Exceptionalism and the Pandemic: Enacting Allyship through Social Distancing

Graphic courtesy of Washington State Governor Jay Inslee

Lately, I’ve been reflecting on and reshaping my idea of personal accountability, specifically in relation to my individual response to the Covid-19 pandemic. Some people have had enough of quarantine. They long for access to their community, they want to disrobe the rhetoric of fear and run naked from its claustrophobic mantle. I long for this, too. And, if individuals were all acting on this desire, we would not have successfully curbed the disease as much as we have. This sense of exceptionalism — largely, white, American exceptionalism — has become alarming to me. While many are, to some degree, uncomfortable with the loss of “normal” socializing and community contact, I want to challenge people around me to get more creative than simply flouting social distancing mandates.

Social distancing practices during the pandemic have become emblematic of Americans’ personal and political standpoints.
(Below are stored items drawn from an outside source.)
/-! ### `storeQuantised` -/

@[simp] theorem State.storeQuantised_ctrl (ch : Fin 2) (v : Quantised) (s : State) :
    (s.storeQuantised ch v).ctrl = s.ctrl := by
  unfold State.storeQuantised State.storeOrFree; split <;> rfl
@[simp] theorem State.storeQuantised_cmdCtrl (ch : Fin 2) (v : Quantised) (s : State) :
    (s.storeQuantised ch v).cmdCtrl = s.cmdCtrl := by
  unfold State.storeQuantised State.storeOrFree; split <;> rfl
@[simp] theorem State.storeQuantised_status (ch : Fin 2) (v : Quantised) (s : State) :
    (s.storeQuantised ch v).status = s.status := by
  unfold State.storeQuantised State.storeOrFree; split <;> rfl
@[simp] theorem State.storeQuantised_result (ch : Fin 2) (v : Quantised) (s : State) :
    (s.storeQuantised ch v).result = s.result := by
  unfold State.storeQuantised State.storeOrFree; split <;> rfl
@[simp] theorem State.storeQuantised_head (ch : Fin 2) (v : Quantised) (s : State) :
    (s.storeQuantised ch v).head = s.head := by
  unfold State.storeQuantised State.storeOrFree; split <;> rfl
@[simp] theorem State.storeQuantised_ref (ch : Fin 2) (v : Quantised) (s : State) :
    (s.storeQuantised ch v).ref = s.ref := by
  unfold State.storeQuantised State.storeOrFree; split <;> rfl
@[simp] theorem State.storeQuantised_book (ch : Fin 2) (v : Quantised) (s : State) :
    (s.storeQuantised ch v).book = s.book := by
  unfold State.storeQuantised State.storeOrFree; split <;> rfl
@[simp] theorem State.storeQuantised_crc (ch : Fin 2) (v : Quantised) (s : State) :
    (s.storeQuantised ch v).crc = s.crc := by
  unfold State.storeQuantised State.storeOrFree; split <;> rfl
@[simp] theorem State.storeQuantised_fb (ch : Fin 2) (v : Quantised) (s : State) :
    (s.storeQuantised ch v).fb = s.fb := by
  unfold State.storeQuantised State.storeOrFree; split <;> rfl
@[simp] theorem State.storeQuantised_pb (ch : Fin 2) (v : Quantised) (s : State) :
    (s.storeQuantised ch v).pb = s.pb := by
  unfold State.storeQuantised State.storeOrFree; split <;> rfl
@[simp] theorem State.storeQuantised_inEof (ch : Fin 2) (v : Quantised) (s : State) :
    (s.storeQuantised ch v).inEof = s.inEof := by
  unfold State.storeQuantised State.storeOrFree; split <;> rfl
@[simp] theorem State.storeQuantised_resync (ch : Fin 2) (v : Quantised) (s : State) :
    (s.storeQuantised ch v).resync = s.resync := by
  unfold State.storeQuantised State.storeOrFree; split <;> rfl
@[simp] theorem State.storeQuantised_order (ch : Fin 2) (v : Quantised) (s : State) :
    (s.storeQuantised ch v).order = s.order := by
  unfold State.storeQuantised State.storeOrFree; split <;> rfl
@[simp] theorem State.storeQuantised_si (ch : Fin 2) (v : Quantised) (s : State) :
    (s.storeQuantised ch v).si = s.si := by
  unfold State.storeQuantised State.storeOrFree; split <;> rfl
@[simp] theorem State.storeQuantised_held (ch : Fin 2) (v : Quantised) (s : State) :
    (s.storeQuantised ch v).held = s.held := by
  unfold State.storeQuantised State.storeOrFree; split <;> rfl
@[simp] theorem State.storeQuantised_env (ch : Fin 2) (v : Quantised) (s : State) :
    (s.storeQuantised ch v).env = s.env := by
  unfold State.storeQuantised State.storeOrFree; split <;> rfl
@[simp] theorem State.storeQuantised_resv (ch : Fin 2) (v : Quantised) (s : State) :
    (s.storeQuantised ch v).rs.resv = s.rs.resv := by
  unfold State.storeQuantised State.storeOrFree; split <;> rfl
@[simp] theorem State.storeQuantised_log_sticky (ch : Fin 2) (v : Quantised) (s : State) :
    (s.storeQuantised ch v).rs.log.sticky = s.rs.log.sticky := by
  unfold State.storeQuantised State.storeOrFree; split <;> rfl
@[simp] theorem State.storeQuantised_log_first (ch : Fin 2) (v : Quantised) (s : State) :
    (s.storeQuantised ch v).rs.log.first = s.rs.log.first := by
  unfold State.storeQuantised State.storeOrFree; split <;> rfl
@[simp] theorem State.storeQuantised_log_tainted (ch : Fin 2) (v : Quantised) (s : State) :
    (s.storeQuantised ch v).rs.log.tainted = s.rs.log.tainted := by
  unfold State.storeQuantised State.storeOrFree; split <;> rfl
/-- With no fault recorded, the store stores its value and nothing else. -/
theorem State.storeQuantised_clean (ch : Fin 2) (v : Quantised) {s : State} (h : s.clean) :
    s.storeQuantised ch v = s.mapChan ch fun c => { c with nonzero := v.nonzero, is := v.is } := by
  unfold State.clean at h
  simp [State.storeQuantised, State.storeOrFree, h]
/-- The store leaves its value, or a free one. -/
theorem State.storeQuantised_chan (ch : Fin 2) (v : Quantised) (s : State) :
    ∃ x, (x = v ∨ x = freeQuantised s.rs.log.draws) ∧ (s.storeQuantised ch v).chan = (s.mapChan ch fun c => { c with nonzero := x.nonzero, is := x.is }).chan := by
  unfold State.storeQuantised State.storeOrFree
  split
  · exact ⟨_, .inr rfl, rfl⟩
  · exact ⟨v, .inl rfl, rfl⟩

/-! ### `storeScf` -/

@[simp] theorem State.storeScf_ctrl (ch : Fin 2) (v : Scf) (s : State) :
    (s.storeScf ch v).ctrl = s.ctrl := by
  unfold State.storeScf State.storeOrFree; split <;> rfl
@[simp] theorem State.storeScf_cmdCtrl (ch : Fin 2) (v : Scf) (s : State) :
    (s.storeScf ch v).cmdCtrl = s.cmdCtrl := by
  unfold State.storeScf State.storeOrFree; split <;> rfl
@[simp] theorem State.storeScf_status (ch : Fin 2) (v : Scf) (s : State) :
    (s.storeScf ch v).status = s.status := by
  unfold State.storeScf State.storeOrFree; split <;> rfl
@[simp] theorem State.storeScf_result (ch : Fin 2) (v : Scf) (s : State) :
    (s.storeScf ch v).result = s.result := by
  unfold State.storeScf State.storeOrFree; split <;> rfl
@[simp] theorem State.storeScf_head (ch : Fin 2) (v : Scf) (s : State) :
    (s.storeScf ch v).head = s.head := by
  unfold State.storeScf State.storeOrFree; split <;> rfl
@[simp] theorem State.storeScf_ref (ch : Fin 2) (v : Scf) (s : State) :
    (s.storeScf ch v).ref = s.ref := by
  unfold State.storeScf State.storeOrFree; split <;> rfl
@[simp] theorem State.storeScf_book (ch : Fin 2) (v : Scf) (s : State) :
    (s.storeScf ch v).book = s.book := by
  unfold State.storeScf State.storeOrFree; split <;> rfl
@[simp] theorem State.storeScf_crc (ch : Fin 2) (v : Scf) (s : State) :
    (s.storeScf ch v).crc = s.crc := by
  unfold State.storeScf State.storeOrFree; split <;> rfl
@[simp] theorem State.storeScf_fb (ch : Fin 2) (v : Scf) (s : State) :
    (s.storeScf ch v).fb = s.fb := by
  unfold State.storeScf State.storeOrFree; split <;> rfl
@[simp] theorem State.storeScf_pb (ch : Fin 2) (v : Scf) (s : State) :
    (s.storeScf ch v).pb = s.pb := by
  unfold State.storeScf State.storeOrFree; split <;> rfl
@[simp] theorem State.storeScf_inEof (ch : Fin 2) (v : Scf) (s : State) :
    (s.storeScf ch v).inEof = s.inEof := by
  unfold State.storeScf State.storeOrFree; split <;> rfl
@[simp] theorem State.storeScf_resync (ch : Fin 2) (v : Scf) (s : State) :
    (s.storeScf ch v).resync = s.resync := by
  unfold State.storeScf State.storeOrFree; split <;> rfl
@[simp] theorem State.storeScf_order (ch : Fin 2) (v : Scf) (s : State) :
    (s.storeScf ch v).order = s.order := by
  unfold State.storeScf State.storeOrFree; split <;> rfl
@[simp] theorem State.storeScf_si (ch : Fin 2) (v : Scf) (s : State) :
    (s.storeScf ch v).si = s.si := by
  unfold State.storeScf State.storeOrFree; split <;> rfl
@[simp] theorem State.storeScf_held (ch : Fin 2) (v : Scf) (s : State) :
    (s.storeScf ch v).held = s.held := by
  unfold State.storeScf State.storeOrFree; split <;> rfl
@[simp] theorem State.storeScf_env (ch : Fin 2) (v : Scf) (s : State) :
    (s.storeScf ch v).env = s.env := by
  unfold State.storeScf State.storeOrFree; split <;> rfl
@[simp] theorem State.storeScf_resv (ch : Fin 2) (v : Scf) (s : State) :
    (s.storeScf ch v).rs.resv = s.rs.resv := by
  unfold State.storeScf State.storeOrFree; split <;> rfl
@[simp] theorem State.storeScf_log_sticky (ch : Fin 2) (v : Scf) (s : State) :
    (s.storeScf ch v).rs.log.sticky = s.rs.log.sticky := by
  unfold State.storeScf State.storeOrFree; split <;> rfl
@[simp] theorem State.storeScf_log_first (ch : Fin 2) (v : Scf) (s : State) :
    (s.storeScf ch v).rs.log.first = s.rs.log.first := by
  unfold State.storeScf State.storeOrFree; split <;> rfl
@[simp] theorem State.storeScf_log_tainted (ch : Fin 2) (v : Scf) (s : State) :
    (s.storeScf ch v).rs.log.tainted = s.rs.log.tainted := by
  unfold State.storeScf State.storeOrFree; split <;> rfl
/-- With no fault recorded, the store stores its value and nothing else. -/
theorem State.storeScf_clean (ch : Fin 2) (v : Scf) {s : State} (h : s.clean) :
    s.storeScf ch v = s.mapChan ch fun c => { c with scf := v } := by
  unfold State.clean at h
  simp [State.storeScf, State.storeOrFree, h]
/-- The store leaves its value, or a free one. -/
theorem State.storeScf_chan (ch : Fin 2) (v : Scf) (s : State) :
    ∃ x, (x = v ∨ x = freeScf s.rs.log.draws) ∧ (s.storeScf ch v).chan = (s.mapChan ch fun c => { c with scf := x }).chan := by
  unfold State.storeScf State.storeOrFree
  split
  · exact ⟨_, .inr rfl, rfl⟩
  · exact ⟨v, .inl rfl, rfl⟩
The choice to wear a mask has become a particular centerpiece in this, because it can be seen with such easy immediacy. In my own city of Portland, Oregon, in rallies held by opposing sides of the political spectrum, this has been evident. And indeed, social distancing is a political issue — especially since the effects of Covid-19 have greater impacts on minority communities. Calvin Baker (2020), writer for The Atlantic, points out that because of the disparities in environmental pollution, health care, and socio-economic status, the pandemic has hit communities of color harder. Black people are twice as likely to die from Covid-19 than white people. Latinx and Native American communities have been affected similarly.

Kimberle Crenshaw (2020) explains that when approaching activism work from a standpoint of intersectionality, we have to acknowledge, for example, that African Americans have different life experiences than, say, white people, and how people from different walks of life have “different vulnerabilities.” While social distancing itself is a privilege some communities around the world cannot afford to enact, I also believe that intentionally or neglectfully cutting corners on social distancing is an act of privilege. The pandemic has served as a crucible in which we get to test our own sense of accountability — accountability toward change, toward our communities, and to our collective well-being.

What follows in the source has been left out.